Flipping a coin to see which shots are going in

Figure 4.1: Flipping a coin to see which shots are going in

We can create a tree diagram like the one above to theoretically figure out that we can expect to classify somewhere around 50% of the shots correctly if we were to guess at random. We can also verify this result experimentally with a simulation.

# Number of replications
B <- 500

# Create an empty vector to store the accuracies of each replication
accuracies <- vector(length = B)

# Create a vector for whether the shots actually went it
actual_response <- shots$shot_made_numeric

# Set the seed to ensure reproducibility
set.seed(2021)

# Perform Simulation
for(i in 1:B){
  # Randomly generate 1s and 0s based on equal 50-50 probabilities
  predicted_response <- sample(
  x = c(0, 1), size = nrow(shots), replace = TRUE,
  prob = c(
    0.5, # Miss probability
    0.5) # Make probability
  )
  
  accuracies[i] <- (table(predicted_response, actual_response)[1, 1] +
     table(predicted_response, actual_response)[2, 2]) /
    length(actual_response)
}
The simulation accuracy hovered around 50%

Figure 4.2: The simulation accuracy hovered around 50%

We essentially flipped a coin to decide whether each of the 1163 shots were going to go in or not and kept track of how many times we were right35. Then, we repeated this process 500 times. We see that the empirical accuracy did indeed hover around the theoretical accuracy of 50%.

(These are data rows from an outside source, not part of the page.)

-- ==== Sys2Proof/Machine/LaneMem.lean ====
section
/-! DEFINITION. The memory accesses of one instruction over its lanes: the causes in their order, then the effect
(spec/10_memory_words.md R236 to R241; spec/11 R253 to R256; spec/14 R304 to R306, R312; spec/16 R349, R350). A scalar access is
the same with one lane. -/

namespace Sys2Proof.Machine

/-- The result of an instruction's accesses. -/
inductive MemRes (α : Type) where
  | ok (x : α)
  | raise (r : Raise)
  | wait

/-- The mask of a list of lanes. -/
def maskOf (ls : List Nat) : Mask := ls.foldl (fun m i => m ||| (1#32 <<< i)) 0

/-- The addresses of a record, by lane (R334). -/
def addrsOf (ls : List (Nat × Nat)) : Lanes W64 :=
  ls.foldl (fun v p => v.setIfInBounds p.1 (BitVec.ofNat 64 p.2)) (splat 0)

/-- A cause of lanes with their addresses. -/
def laneRaise (c : Cause) (sub : Nat) (ls : List (Nat × Nat)) : Raise :=
  { Raise.plain c with sub := sub, lanes := maskOf (ls.map (·.1)), addr := addrsOf ls }

/-- A raise of a scalar instruction: no lane mask (R334). -/
def Raise.scalar (r : Raise) : Raise := { r with lanes := 0 }

/-- Whether a place is a peer's. -/
def Loc.isPeer (l : Loc) : Bool :=
  match l with
  | .peer _ _ _ => true
  | _ => false

/-- A word's tile exists. -/
def Loc.present (l : Loc) : Bool :=
  match l with
  | .absent _ _ _ _ _ _ => false
  | .own _ (some (_, b)) => b
  | _ => true

/-- The virtual word numbers that an access touches. -/
def wordsOf (va size : Nat) : List Nat := if size = 8 then [va / 4, va / 4 + 1] else [va / 4]

/-- The lanes whose access fails a test. -/
def failing (p : LAcc → Bool) (as : List LAcc) : List (Nat × Nat) :=
  as.filterMap fun a => if p a then some (a.lane, a.va) else none

/-! ### Range, alignment, translation (R238) -/

/-- A place ready for a read: a peer's answer stands for the word. -/
def answered (s : State) (w : Who) (pc : W64) (lane word : Nat) (n : Need) (l : Loc) : LaneLoc × State :=
  match l with
  | .peer pid asid va =>
    if n = .read then
      match peerRead s w pc lane word pid asid va with
      | (.val x, s) => (.ok [.own x none], s)
      | (.fault c k, s) => (.raise c k, s)
      | (.ue, s) => (.ue (word * 4), s)
      | (.xalloc, s) => (.raise cXALLOC 0, s)
      | (.wait, s) => (.wait, s)
    else (.ok [l], s)
  | l => (.ok [l], s)

/-- The places of a lane's words; the first word that has none decides. -/
def locateWords (s : State) (w : Who) (pc : W64) (lane : Nat) (n : Need) (fresh : Bool) : List Nat → LaneLoc × State
  | [] => (.ok [], s)
  | x :: t =>
    match locate s w (x * 4) n fresh with
    | (.raise c k, s) => (.raise c k, s)
    | (.wait, s) => (.wait, s)
    | (.ok l, s) =>
      match answered s w pc lane x n l with
      | (.ok ls, s) =>
        match locateWords s w pc lane n fresh t with
        | (.ok r, s) => (.ok (ls ++ r), s)
        | r => r
      | r => r

/-- The places of every lane's words. -/
def locateLanes (s : State) (w : Who) (pc : W64) (n : Need) (fresh : Bool) : List LAcc → List (LAcc × LaneLoc) × State
  | [] => ([], s)
  | a :: t =>
    let (r, s) := locateWords s w pc a.lane n fresh (wordsOf a.va a.size)
    let (rs, s) := locateLanes s w pc n fresh t
    ((a, r) :: rs, s)

/-- A lane with the places of its words. -/
structure Placed where
  lane : Nat
  va : Nat
  locs : List Loc
  deriving DecidableEq, Repr

/-- The words of a placed lane, each with its number. -/
def Placed.words (p : Placed) : List (Nat × Loc) := p.locs.zipIdx.map fun q => (p.va / 4 + q.2, q.1)

/-- A cause that a lane meets at an address, with its subcode. -/
structure LaneFault where
  cause : Cause
  sub : Nat
  lane : Nat
  va : Nat
  deriving DecidableEq, Repr

/-- The lowest cause of one step of the order of R238, for the lanes that meet it. SUBCODE is that of the lowest lane; a FRAME names its
page. -/
def raiseOf (f : LaneFault) (t : List LaneFault) : Raise :=
  let c := t.foldl (fun m x => min m x.cause) f.cause
  let ls := (f :: t).filter fun x => x.cause == c
  let first := ls.headD f
  { laneRaise c first.sub (ls.map fun x => (x.lane, x.va)) with aux1 := if c = cFRAME then pageOf first.va else 0 }

/-- The outcome of the translation step: the places, or its lowest cause in the lanes that meet it (R238, R287). -/
def translated (rs : List (LAcc × LaneLoc)) : MemRes (List Placed) :=
  if rs.any fun p => p.2 == .wait then .wait
  else match rs.filterMap fun p => match p.2 with
      | .raise c k => some (LaneFault.mk c k p.1.lane p.1.va)
      | _ => none with
    | f :: t => .raise (raiseOf f t)
    | [] => .ok (rs.filterMap fun p => match p.2 with
        | .ok l => some ⟨p.1.lane, p.1.va, l⟩
        | .ue v => some ⟨p.1.lane, v, []⟩
        | _ => none)

/-! ### Reads (R235, R238) -/

/-- The words of one lane: read, or the numbers of those that are uncorrectable. A word that has failed before in this instruction is not
requested again (R226). -/
def readWords (s : State) (w : Who) (bad : List Nat) : List (Nat × Loc) → (List W32 × List Nat) × State
  | [] => (([], []), s)
  | (x, l) :: t =>
    if bad.contains x then
      let ((vs, fs), s) := readWords s w bad t
      ((0 :: vs, x :: fs), s)
    else match readWord s w x l with
      | (some v, s) =>
        let ((vs, fs), s) := readWords s w bad t
        ((v :: vs, fs), s)
      | (none, s) =>
        let ((vs, fs), s) := readWords s w (x :: bad) t
        ((0 :: vs, x :: fs), s)

/-- What reading lanes gives: values by lane, the lanes that failed with their lowest failing word, and every failed word. -/
structure ReadAcc where
  vals : List (Nat × List W32)
  fails : List (Nat × Nat)
  bad : List Nat

/-- Reads every word of every lane; the words of bad have failed before in this instruction. -/
def readLanes (s : State) (w : Who) (bad : List Nat) (ps : List Placed) : ReadAcc × State :=
  ps.foldl (fun (x : ReadAcc × State) p =>
    let a := x.1
    if p.locs = [] then ({ a with fails := a.fails ++ [(p.lane, p.va)] }, x.2)
    else
      let ((vs, fs), s) := readWords x.2 w a.bad p.words
      match fs with
      | [] => ({ a with vals := a.vals ++ [(p.lane, vs)] }, s)
      | f :: _ => ({ a with fails := a.fails ++ [(p.lane, f * 4)], bad := fs ++ a.bad }, s)) (⟨[], [], bad⟩, s)

/-! ### Sets of pages (R288) -/

/-- The page of an address as far as the TLB tells its size: the count of an instruction's pages takes a 2 MiB page as one. -/
def pageName (s : State) (w : Who) (va : Nat) : Nat := match tlbFind s w.ctx.asid va with
  | some t => t.page
  | none => va / 65536

/-- The first accesses of a list that name at most 16 pages together, and the rest. -/
def firstSet (s : State) (w : Who) (seen : List Nat) : List LAcc → List LAcc × List LAcc
  | [] => ([], [])
  | a :: t =>
    let n := pageName s w a.va
    let seen := if seen.contains n then seen else n :: seen
    if 16 < seen.length then ([], a :: t)
    else
      let (x, y) := firstSet s w seen t
      (a :: x, y)

/-- How far a party's instruction has come over its sets of pages. -/
def setsOf (s : State) (w : Who) (pc : W64) : Option PageSets := s.psets.find? fun e => e.party == w.party && e.pc == pc

/-- The pages of some accesses, in 64 KiB units. -/
def pagesNeeded (as : List LAcc) : List Nat := (as.map fun a => a.va / 65536).eraseDups

/-- The state with what is kept of a party's instruction that waits. -/
def putSets (s : State) (p : PageSets) : State := { s with psets := p :: s.psets.filter fun e => e.party != p.party }

/-- How far a party's instruction has come over its sets of pages; nowhere at its start. -/
def setsNow (s : State) (w : Who) (pc : W64) : PageSets := (setsOf s w pc).getD ⟨w.party, pc, false, false, [], [], [], [], []⟩

/-- The state with that kept, while the instruction waits for the pages of a set. -/
def keepSets (s : State) (e : PageSets) (now : List LAcc) : State := putSets s { e with many := true, need := pagesNeeded now }

/-- An instruction is performed in sets of pages: it has begun so, or it names more than 16. -/
def inSets (s : State) (w : Who) (pc : W64) (as : List LAcc) : Bool :=
  (setsOf s w pc).any (·.many) || !(firstSet s w [] as).2.isEmpty

/-- What an access reads as it is checked: a load keeps its words; a sub-word store and an atomic need that they can be read; an EOP needs
them at its shared cache, whether or not they can be read. -/
inductive PreRead where
  | none | keep | test | base
  deriving DecidableEq, Repr

/-- The access reads its words as it is checked. -/
def PreRead.reads (p : PreRead) : Bool :=
  match p with
  | .keep => true
  | .test => true
  | _ => false

/-- The lanes of a set that are placed. -/
def placedOf (rs : List (LAcc × LaneLoc)) : List Placed := rs.filterMap fun p => match p.2 with
  | .ok l => some ⟨p.1.lane, p.1.va, l⟩
  | _ => none

/-- The region of the tile of a place that translation has found on a sparse page, and whether the tile is present (R312). -/
def tileOf (s : State) (l : Loc) : Option (BitVec 8 × Bool) :=
  match l with
  | .absent _ r _ _ _ _ => some (r, false)
  | .mem _ _ _ (some ex) => some (mapRegion (rawDouble s ex), true)
  | .own _ t => t
  | _ => none

/-- A set's lanes read and done: the words of a load stand in place of their places; failures are noted. -/
def readSet (s : State) (w : Who) (pre : PreRead) (e : PageSets) (rs : List (LAcc × LaneLoc)) : PageSets × State :=
  if pre.reads = false then ({ e with done := e.done ++ rs }, s)
  else
    let (a, s) := readLanes s w e.bad ((placedOf rs).filter fun p => !p.locs.any Loc.isPeer)
    let note (p : LAcc × LaneLoc) : LAcc × LaneLoc := match p.2 with
      | .ok l => match a.fails.find? fun f => f.1 == p.1.lane with
        | some f => (p.1, .ue f.2)
        | none => match a.vals.find? fun v => v.1 == p.1.lane with
          | some v => if pre = .keep then (p.1, .ok ((v.2.zip l).map fun q => .own q.1 (tileOf s q.2))) else p
          | none => p
      | _ => p
    let words := (placedOf rs).flatMap fun p => match a.vals.find? fun v => v.1 == p.lane with
      | some v => v.2.zipIdx.map fun x => (p.va / 4 + x.2, x.1)
      | none => []
    ({ e with done := e.done ++ rs.map note, bad := a.bad, kept := if pre = .test then e.kept ++ words else e.kept }, s)

/-- The lanes of an instruction in sets of at most 16 pages, at most k more sets; none while it waits. -/
def locateSets (s : State) (w : Who) (pc : W64) (n : Need) (fresh : Bool) (pre : PreRead) (e : PageSets) :
    Nat → List LAcc → Option PageSets × State
  | 0, _ => (some e, s)
  | k + 1, as =>
    if as.isEmpty then (some e, s)
    else
      let (now, rest) := firstSet s w [] as
      let (rs, s) := locateLanes s w pc n fresh now
      if rs.any fun p => p.2 == .wait then (none, keepSets s e now)
      else
        let (busy, s) := if pre = .none then (false, s) else postWaiting s w ((placedOf rs).flatMap Placed.words)
        if busy then (none, keepSets s e now)
        else
          let (e, s) := readSet s w pre e rs
          locateSets s w pc n fresh pre e k rest

/-- The places of an instruction whose sets have all been located. A write looks all of them up again: pages may have gone since. Where one
has, the places as they were found stand, and the sets are brought back one by one to be written (actSets). -/
def placeSets (s : State) (w : Who) (pc : W64) (n : Need) (fresh : Bool) (e : PageSets) (as : List LAcc) : MemRes (List Placed) × State :=
  let s := putSets s { e with many := true }
  if n = .write then
    let (rs, s) := locateLanes s w pc n fresh as
    match translated rs with
    | .wait => (translated e.done, s)
    | r => (r, s)
  else (translated e.done, s)

/-- Range, alignment and translation of every lane (R238). -/
def placeLanes (s : State) (w : Who) (pc : W64) (n : Need) (fresh : Bool) (pre : PreRead) (as : List LAcc) :
    MemRes (List Placed) × State :=
  let far := failing (fun a => decide (2 ^ 56 ≤ a.va)) as
  if far ≠ [] then (.raise (laneRaise cXLAT 4 far), s)
  else
    let odd := failing (fun a => decide (a.va % a.size ≠ 0)) as
    if odd ≠ [] then (.raise (laneRaise cALIGN 0 odd), s)
    else if inSets s w pc as then
      let e := setsNow s w pc
      match locateSets s w pc n fresh pre e 32 (as.drop e.done.length) with
      | (none, s) => (.wait, s)
      | (some e, s) => placeSets s w pc n fresh e as
    else
      let (rs, s) := locateLanes s w pc n fresh as
      match translated rs with
      | .ok ps =>
        let (busy, s) := if pre = .none then (false, s) else postWaiting s w (ps.flatMap Placed.words)
        (if busy then .wait else .ok ps, s)
      | .wait => (.wait, putSets s { setsNow s w pc with need := pagesNeeded as })
      | r => (r, s)

/-! ### Watch and trip (R349, R350) -/

/-- The watched block holds a word of an access. -/
def watched (d : DebugSt) (va size : Nat) : Bool :=
  let logw := bitsOf d.wctl.toNat 4 0
  (wordsOf va size).any fun x => decide (x / 2 ^ logw = d.waddr.toNat / 4 / 2 ^ logw)

/-- A kind of access is watched. -/
def watchKind (d : DebugSt) (isRead isWrite : Bool) : Bool :=
  let k := bitsOf d.wctl.toNat 6 5
  d.wctl.getLsbD 7 && ((isRead && (k == 0 || k == 2)) || (isWrite && (k == 1 || k == 2)))

/-- The lanes that meet WATCH. exempt: a handler's instruction, or the first after SRET (R338, R349). -/
def watchLanes (d : DebugSt) (exempt isRead isWrite : Bool) (size : Nat) (ps : List Placed) : List (Nat × Nat) :=
  if exempt || !watchKind d isRead isWrite then []
  else ps.filterMap fun p => if watched d p.va size then some (p.lane, p.va) else none

/-- The lanes that meet the armed trip. live: it is a lane load, LDX or lane atomic, and not the first after SRET (R338, R350). -/
def tripLanes (d : DebugSt) (live : Bool) (size : Nat) (ps : List Placed) : List (Nat × Nat) :=
  match d.trip with
  | none => []
  | some a => if !live then [] else ps.filterMap fun p =>
      if (wordsOf p.va size).contains (a.toNat / 4) then some (p.lane, p.va) else none

/-! ### Births (R304 to R306) -/

/-- What the first lane that named a tile found: born in a frame, no frame to be had, or a fault of the map or the pool. -/
inductive BirthSeen where
  | born (f : Nat)
  | xalloc
  | fault (c : Cause) (sub : Nat)
  | wait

4.2 Overall Field Goal Percentage

If we knew the overall field goal percentage of the sample, then we could use a slightly more informed approach. We could flip a weighted coin that had a 41.36% chance of landing heads (make) and a 58.64% chance of landing tails (miss), then we can expect to predict about 51.49% of the shots correctly. This result can be verified experimentally by running a simulation and theoretically by building a tree diagram like the one below.

Using a weighted coin to predict shot outcomes

Figure 4.3: Using a weighted coin to predict shot outcomes

This means that knowing the overall field goal percentage in the sample helps us predict the outcome of the shot about an extra 1.49% of the time (51.49 - 50). This is a slight improvement. However, knowing the individual player's shooting percentages may be more predictive.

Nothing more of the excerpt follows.